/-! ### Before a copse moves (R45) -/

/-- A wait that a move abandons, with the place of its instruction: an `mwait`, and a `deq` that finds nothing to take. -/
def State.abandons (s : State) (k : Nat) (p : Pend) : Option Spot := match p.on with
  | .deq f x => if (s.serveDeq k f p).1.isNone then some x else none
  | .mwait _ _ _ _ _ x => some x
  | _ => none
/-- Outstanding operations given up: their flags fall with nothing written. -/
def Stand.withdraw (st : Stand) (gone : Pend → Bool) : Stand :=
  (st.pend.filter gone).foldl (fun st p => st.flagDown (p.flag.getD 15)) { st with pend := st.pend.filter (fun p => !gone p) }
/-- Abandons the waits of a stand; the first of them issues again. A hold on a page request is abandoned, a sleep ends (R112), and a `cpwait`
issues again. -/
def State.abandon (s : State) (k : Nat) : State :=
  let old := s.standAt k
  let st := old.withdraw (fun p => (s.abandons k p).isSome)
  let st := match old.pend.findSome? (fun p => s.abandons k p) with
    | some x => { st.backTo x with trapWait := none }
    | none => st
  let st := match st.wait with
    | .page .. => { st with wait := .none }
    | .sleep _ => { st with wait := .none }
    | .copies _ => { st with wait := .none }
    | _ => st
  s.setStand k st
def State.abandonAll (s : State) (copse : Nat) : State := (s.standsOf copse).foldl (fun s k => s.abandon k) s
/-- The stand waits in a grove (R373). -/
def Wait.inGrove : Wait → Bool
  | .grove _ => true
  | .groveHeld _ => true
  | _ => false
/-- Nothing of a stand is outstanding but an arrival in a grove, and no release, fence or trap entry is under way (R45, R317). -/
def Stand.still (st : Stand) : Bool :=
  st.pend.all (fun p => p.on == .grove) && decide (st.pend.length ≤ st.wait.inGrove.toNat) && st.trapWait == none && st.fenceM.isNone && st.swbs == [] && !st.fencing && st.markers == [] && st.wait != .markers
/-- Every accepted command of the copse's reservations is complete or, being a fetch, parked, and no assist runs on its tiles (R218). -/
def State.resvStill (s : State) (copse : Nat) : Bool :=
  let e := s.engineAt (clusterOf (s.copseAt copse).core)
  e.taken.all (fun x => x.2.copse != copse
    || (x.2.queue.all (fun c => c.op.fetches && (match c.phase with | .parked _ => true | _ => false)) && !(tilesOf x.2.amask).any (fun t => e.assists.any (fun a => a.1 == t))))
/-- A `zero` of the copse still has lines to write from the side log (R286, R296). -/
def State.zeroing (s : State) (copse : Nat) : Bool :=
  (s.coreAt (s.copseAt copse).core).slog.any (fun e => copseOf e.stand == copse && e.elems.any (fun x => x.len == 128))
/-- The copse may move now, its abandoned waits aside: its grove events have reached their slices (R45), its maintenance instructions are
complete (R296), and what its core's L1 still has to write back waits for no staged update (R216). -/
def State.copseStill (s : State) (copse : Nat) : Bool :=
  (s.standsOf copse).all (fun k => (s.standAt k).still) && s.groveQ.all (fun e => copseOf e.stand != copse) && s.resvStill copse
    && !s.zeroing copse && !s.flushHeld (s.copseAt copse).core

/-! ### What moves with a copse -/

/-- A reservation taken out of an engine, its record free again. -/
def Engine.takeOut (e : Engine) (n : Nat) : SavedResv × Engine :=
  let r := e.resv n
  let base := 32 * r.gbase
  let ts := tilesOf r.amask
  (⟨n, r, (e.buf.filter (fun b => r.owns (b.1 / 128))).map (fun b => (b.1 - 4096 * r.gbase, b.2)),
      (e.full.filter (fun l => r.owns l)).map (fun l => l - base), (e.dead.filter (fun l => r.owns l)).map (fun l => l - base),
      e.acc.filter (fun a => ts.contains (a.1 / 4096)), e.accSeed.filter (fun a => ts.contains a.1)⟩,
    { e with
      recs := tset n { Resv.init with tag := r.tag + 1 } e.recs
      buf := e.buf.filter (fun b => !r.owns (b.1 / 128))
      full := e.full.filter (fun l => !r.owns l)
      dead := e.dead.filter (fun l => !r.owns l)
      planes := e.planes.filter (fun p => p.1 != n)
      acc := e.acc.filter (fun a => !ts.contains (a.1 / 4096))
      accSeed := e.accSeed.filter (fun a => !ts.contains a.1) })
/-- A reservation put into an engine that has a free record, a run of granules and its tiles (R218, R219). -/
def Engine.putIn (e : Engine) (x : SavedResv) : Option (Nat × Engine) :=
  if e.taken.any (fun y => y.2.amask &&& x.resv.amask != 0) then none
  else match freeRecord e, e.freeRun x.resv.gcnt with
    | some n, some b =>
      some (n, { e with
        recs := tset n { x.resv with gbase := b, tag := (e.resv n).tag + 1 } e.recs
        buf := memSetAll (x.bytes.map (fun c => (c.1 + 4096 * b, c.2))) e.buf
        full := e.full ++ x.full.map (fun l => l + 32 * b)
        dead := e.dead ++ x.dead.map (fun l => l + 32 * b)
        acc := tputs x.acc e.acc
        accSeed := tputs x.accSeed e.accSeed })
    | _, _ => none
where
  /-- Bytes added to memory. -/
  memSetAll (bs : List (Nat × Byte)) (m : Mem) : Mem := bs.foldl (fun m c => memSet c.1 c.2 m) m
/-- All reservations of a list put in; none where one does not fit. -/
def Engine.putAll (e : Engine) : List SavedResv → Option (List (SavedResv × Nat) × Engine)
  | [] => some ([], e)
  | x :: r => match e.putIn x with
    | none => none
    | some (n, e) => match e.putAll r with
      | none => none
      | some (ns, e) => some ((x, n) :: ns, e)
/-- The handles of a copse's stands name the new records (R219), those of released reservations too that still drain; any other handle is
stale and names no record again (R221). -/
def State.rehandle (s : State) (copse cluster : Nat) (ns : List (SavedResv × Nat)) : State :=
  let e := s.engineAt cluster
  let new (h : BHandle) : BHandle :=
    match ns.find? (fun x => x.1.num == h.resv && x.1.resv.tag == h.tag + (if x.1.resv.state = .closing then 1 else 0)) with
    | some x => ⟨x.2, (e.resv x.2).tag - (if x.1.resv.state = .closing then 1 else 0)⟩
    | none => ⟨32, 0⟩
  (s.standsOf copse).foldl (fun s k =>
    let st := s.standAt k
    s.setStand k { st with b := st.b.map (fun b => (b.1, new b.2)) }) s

• _PROBLEM TO SOLVE_
From the first line of the records through the line with "nothing written. -/", retype everything word for word, including both ends.

• _TASK ANSWER_
/-! ### Before a copse moves (R45) -/

/-- A wait that a move abandons, with the place of its instruction: an `mwait`, and a `deq` that finds nothing to take. -/
def State.abandons (s : State) (k : Nat) (p : Pend) : Option Spot := match p.on with
  | .deq f x => if (s.serveDeq k f p).1.isNone then some x else none
  | .mwait _ _ _ _ _ x => some x
  | _ => none
/-- Outstanding operations given up: their flags fall with nothing written. -/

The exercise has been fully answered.